Data extracts ::
------
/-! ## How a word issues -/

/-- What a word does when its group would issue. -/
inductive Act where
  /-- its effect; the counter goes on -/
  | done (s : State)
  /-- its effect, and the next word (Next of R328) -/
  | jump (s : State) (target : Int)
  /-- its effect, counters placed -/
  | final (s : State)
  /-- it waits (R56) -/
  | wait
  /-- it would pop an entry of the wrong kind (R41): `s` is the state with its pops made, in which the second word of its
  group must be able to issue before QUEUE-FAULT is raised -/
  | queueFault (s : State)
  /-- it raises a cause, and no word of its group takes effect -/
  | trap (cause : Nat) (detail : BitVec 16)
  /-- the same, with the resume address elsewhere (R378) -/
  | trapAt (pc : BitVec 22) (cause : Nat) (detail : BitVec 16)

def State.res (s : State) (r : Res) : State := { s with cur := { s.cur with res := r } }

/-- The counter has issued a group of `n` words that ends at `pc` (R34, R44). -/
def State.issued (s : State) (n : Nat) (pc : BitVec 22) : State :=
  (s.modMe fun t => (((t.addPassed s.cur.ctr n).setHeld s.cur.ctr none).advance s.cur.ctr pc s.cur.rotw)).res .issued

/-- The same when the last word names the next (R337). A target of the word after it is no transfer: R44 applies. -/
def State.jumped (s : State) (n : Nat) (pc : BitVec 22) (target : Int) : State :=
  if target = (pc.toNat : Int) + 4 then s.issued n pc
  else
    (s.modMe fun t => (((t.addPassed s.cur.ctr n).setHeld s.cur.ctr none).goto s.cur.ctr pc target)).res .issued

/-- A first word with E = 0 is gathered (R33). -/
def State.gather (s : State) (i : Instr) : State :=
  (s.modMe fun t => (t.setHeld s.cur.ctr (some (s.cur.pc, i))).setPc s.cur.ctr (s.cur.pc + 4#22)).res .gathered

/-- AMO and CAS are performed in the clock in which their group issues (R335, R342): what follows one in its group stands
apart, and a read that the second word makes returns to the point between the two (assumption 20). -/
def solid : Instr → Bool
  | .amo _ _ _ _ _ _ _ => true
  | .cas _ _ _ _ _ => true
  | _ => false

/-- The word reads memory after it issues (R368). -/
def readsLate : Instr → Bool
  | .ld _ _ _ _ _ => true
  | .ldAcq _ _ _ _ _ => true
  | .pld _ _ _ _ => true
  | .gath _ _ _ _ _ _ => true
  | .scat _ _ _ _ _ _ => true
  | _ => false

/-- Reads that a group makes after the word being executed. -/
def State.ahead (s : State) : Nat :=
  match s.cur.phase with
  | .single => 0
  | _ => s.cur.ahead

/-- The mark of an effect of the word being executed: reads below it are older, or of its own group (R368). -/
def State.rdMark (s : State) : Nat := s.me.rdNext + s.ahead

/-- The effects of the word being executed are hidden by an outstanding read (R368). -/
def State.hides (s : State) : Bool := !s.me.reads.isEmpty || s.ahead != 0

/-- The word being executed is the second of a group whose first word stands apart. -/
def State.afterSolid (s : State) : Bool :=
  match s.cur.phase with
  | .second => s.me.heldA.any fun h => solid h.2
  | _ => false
------
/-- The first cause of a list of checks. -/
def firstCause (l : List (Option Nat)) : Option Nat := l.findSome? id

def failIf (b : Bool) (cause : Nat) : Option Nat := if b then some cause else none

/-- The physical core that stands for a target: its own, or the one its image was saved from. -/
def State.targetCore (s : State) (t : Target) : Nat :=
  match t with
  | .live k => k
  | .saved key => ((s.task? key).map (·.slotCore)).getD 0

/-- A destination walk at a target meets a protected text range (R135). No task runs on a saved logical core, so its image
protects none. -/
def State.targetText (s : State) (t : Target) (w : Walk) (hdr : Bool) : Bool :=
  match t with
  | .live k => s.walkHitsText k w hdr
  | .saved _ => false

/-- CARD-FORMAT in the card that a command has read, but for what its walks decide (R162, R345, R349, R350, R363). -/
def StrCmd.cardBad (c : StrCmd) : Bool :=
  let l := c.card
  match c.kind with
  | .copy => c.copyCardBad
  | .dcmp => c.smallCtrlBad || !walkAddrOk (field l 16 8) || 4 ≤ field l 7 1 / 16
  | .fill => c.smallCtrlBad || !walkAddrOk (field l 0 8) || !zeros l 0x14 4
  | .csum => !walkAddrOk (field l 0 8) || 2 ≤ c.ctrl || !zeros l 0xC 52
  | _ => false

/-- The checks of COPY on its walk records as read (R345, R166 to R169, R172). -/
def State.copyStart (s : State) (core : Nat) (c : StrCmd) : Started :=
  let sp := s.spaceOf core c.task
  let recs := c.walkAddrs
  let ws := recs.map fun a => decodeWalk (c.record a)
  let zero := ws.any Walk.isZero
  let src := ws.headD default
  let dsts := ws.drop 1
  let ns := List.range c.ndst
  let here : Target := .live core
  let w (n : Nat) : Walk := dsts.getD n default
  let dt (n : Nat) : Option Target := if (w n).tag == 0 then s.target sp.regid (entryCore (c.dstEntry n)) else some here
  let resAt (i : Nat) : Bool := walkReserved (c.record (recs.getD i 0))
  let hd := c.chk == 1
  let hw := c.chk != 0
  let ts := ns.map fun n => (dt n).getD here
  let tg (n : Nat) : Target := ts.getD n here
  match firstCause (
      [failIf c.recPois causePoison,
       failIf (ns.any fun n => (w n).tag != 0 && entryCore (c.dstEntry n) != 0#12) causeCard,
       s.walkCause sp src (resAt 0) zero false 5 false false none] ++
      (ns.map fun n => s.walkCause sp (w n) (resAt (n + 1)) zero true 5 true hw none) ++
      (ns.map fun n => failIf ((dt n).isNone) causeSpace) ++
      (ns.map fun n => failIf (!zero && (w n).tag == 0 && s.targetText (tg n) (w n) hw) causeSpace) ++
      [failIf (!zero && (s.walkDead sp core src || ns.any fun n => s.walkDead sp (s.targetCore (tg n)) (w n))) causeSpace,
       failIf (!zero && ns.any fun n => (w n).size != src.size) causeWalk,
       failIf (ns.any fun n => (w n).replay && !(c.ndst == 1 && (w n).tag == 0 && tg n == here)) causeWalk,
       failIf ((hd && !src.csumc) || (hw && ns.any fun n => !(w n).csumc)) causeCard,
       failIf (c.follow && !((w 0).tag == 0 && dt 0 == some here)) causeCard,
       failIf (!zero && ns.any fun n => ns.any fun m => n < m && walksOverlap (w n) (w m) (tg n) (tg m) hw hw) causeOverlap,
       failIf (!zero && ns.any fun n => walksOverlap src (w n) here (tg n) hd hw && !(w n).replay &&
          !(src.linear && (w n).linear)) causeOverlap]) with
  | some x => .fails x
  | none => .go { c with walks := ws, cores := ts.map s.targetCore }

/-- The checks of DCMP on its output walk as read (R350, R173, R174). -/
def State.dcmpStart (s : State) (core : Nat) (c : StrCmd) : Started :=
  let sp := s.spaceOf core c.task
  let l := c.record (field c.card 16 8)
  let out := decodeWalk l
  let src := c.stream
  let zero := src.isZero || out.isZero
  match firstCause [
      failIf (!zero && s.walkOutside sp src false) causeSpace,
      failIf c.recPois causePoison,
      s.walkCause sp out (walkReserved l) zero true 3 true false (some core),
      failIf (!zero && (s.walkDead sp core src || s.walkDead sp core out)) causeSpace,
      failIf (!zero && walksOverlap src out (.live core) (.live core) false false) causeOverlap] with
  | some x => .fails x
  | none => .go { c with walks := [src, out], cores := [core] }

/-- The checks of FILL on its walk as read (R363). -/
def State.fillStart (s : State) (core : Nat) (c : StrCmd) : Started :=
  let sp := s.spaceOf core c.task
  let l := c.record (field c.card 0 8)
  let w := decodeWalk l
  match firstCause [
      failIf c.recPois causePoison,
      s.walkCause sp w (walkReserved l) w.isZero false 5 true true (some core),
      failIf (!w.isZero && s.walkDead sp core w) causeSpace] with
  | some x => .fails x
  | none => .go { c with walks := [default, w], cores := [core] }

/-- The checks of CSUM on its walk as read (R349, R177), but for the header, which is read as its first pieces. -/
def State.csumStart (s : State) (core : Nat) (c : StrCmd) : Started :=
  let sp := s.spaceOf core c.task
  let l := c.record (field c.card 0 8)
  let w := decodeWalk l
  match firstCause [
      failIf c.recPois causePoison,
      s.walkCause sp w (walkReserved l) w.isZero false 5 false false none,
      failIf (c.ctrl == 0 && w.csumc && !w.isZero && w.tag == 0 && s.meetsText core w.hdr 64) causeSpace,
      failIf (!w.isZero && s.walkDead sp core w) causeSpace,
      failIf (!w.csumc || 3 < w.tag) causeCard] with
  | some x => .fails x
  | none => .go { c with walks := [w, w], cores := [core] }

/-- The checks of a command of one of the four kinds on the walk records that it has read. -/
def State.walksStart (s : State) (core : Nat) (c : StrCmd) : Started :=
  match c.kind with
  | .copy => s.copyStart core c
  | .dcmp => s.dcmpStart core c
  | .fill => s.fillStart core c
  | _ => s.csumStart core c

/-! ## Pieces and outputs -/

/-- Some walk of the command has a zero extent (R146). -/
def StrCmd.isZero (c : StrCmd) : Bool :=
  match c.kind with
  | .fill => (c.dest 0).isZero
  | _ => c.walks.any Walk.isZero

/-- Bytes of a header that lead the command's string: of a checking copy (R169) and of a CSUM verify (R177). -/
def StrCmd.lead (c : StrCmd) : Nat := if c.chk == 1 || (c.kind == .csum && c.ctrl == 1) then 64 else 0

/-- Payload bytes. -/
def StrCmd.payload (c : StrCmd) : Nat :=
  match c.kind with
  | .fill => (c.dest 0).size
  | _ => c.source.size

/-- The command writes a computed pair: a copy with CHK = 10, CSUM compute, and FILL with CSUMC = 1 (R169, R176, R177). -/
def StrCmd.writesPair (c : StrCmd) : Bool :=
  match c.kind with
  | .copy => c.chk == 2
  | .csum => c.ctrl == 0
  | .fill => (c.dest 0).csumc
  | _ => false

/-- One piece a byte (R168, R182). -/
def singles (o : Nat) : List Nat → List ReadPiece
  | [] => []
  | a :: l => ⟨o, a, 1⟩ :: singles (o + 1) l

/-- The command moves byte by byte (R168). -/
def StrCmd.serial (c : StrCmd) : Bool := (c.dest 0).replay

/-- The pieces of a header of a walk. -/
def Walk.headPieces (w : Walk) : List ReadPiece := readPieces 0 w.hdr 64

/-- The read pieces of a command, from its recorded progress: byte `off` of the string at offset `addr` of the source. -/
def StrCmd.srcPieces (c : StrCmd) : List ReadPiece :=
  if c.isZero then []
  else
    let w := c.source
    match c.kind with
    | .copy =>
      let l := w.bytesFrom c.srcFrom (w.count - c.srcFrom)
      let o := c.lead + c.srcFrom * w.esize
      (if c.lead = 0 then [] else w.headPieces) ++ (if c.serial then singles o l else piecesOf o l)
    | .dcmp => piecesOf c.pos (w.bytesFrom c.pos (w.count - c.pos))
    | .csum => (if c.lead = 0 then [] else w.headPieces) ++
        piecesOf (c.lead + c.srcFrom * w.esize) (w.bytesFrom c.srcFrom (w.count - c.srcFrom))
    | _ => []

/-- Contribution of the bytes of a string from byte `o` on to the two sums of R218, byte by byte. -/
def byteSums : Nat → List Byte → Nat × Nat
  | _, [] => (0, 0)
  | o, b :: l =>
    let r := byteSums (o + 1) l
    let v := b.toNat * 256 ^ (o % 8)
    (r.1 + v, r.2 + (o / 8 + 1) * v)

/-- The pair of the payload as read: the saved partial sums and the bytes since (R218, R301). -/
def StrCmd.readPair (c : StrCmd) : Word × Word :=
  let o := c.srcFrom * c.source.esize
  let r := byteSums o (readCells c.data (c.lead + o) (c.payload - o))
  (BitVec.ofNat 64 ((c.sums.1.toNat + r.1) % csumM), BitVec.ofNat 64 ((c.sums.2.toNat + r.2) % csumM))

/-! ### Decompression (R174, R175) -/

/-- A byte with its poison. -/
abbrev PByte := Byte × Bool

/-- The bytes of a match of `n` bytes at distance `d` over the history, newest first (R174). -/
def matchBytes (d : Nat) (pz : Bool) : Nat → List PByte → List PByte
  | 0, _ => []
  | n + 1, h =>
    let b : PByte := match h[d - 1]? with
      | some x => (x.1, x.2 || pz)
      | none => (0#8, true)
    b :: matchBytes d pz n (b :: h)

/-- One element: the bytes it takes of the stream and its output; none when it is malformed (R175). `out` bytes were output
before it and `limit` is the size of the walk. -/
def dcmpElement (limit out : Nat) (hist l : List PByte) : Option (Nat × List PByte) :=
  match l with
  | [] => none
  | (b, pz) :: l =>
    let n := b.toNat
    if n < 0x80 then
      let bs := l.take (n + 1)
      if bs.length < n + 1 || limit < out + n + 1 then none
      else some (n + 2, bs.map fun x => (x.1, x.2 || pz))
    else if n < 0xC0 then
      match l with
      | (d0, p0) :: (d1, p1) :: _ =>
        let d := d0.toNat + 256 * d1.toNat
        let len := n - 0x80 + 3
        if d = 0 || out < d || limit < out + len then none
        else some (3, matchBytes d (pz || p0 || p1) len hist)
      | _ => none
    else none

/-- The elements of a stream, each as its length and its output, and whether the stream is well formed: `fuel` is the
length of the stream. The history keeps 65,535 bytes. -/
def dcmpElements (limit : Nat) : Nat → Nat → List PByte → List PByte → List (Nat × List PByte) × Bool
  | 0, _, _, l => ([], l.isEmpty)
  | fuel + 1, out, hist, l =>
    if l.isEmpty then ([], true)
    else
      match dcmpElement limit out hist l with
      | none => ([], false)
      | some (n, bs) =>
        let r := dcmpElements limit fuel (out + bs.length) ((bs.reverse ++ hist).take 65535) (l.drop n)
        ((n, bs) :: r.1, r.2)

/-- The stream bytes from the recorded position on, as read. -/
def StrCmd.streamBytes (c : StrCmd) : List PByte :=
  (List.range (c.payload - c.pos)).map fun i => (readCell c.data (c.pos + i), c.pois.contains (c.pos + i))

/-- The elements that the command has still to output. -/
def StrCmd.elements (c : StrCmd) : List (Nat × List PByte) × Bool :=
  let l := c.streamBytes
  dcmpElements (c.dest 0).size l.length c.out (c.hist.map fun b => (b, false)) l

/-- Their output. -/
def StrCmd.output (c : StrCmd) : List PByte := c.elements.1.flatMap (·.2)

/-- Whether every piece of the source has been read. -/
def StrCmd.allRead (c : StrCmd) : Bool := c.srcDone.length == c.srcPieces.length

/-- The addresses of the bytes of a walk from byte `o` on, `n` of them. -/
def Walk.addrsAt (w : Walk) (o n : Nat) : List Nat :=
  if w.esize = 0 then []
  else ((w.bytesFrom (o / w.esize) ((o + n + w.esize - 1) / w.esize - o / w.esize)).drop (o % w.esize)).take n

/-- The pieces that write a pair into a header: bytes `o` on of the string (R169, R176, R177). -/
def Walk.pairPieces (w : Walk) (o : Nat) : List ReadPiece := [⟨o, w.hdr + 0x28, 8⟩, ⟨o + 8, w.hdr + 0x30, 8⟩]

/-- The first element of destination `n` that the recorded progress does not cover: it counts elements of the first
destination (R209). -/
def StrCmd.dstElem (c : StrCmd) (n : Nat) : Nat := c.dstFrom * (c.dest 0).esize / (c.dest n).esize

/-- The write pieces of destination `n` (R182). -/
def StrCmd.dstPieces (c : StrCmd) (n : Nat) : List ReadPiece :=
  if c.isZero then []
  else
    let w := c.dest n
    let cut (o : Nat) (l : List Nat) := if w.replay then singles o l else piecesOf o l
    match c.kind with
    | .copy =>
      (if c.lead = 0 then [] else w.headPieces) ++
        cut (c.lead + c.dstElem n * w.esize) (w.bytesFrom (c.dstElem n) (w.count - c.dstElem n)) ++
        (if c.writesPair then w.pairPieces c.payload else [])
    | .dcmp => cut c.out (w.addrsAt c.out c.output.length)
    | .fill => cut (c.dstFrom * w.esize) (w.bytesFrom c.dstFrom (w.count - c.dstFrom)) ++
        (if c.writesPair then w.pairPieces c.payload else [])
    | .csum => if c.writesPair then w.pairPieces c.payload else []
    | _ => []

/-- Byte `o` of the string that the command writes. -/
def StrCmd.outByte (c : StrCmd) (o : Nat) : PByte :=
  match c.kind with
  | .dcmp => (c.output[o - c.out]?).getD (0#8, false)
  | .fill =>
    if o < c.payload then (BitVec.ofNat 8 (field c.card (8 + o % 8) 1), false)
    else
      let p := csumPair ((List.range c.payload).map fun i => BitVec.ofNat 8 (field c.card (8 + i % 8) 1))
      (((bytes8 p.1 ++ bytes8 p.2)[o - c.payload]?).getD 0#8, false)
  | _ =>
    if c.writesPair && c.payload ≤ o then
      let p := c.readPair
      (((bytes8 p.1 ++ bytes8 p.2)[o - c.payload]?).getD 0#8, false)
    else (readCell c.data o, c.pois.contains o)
------
Count, in the records above, the lines that include "resAt", and give the number with nothing added.

Written reply :: 3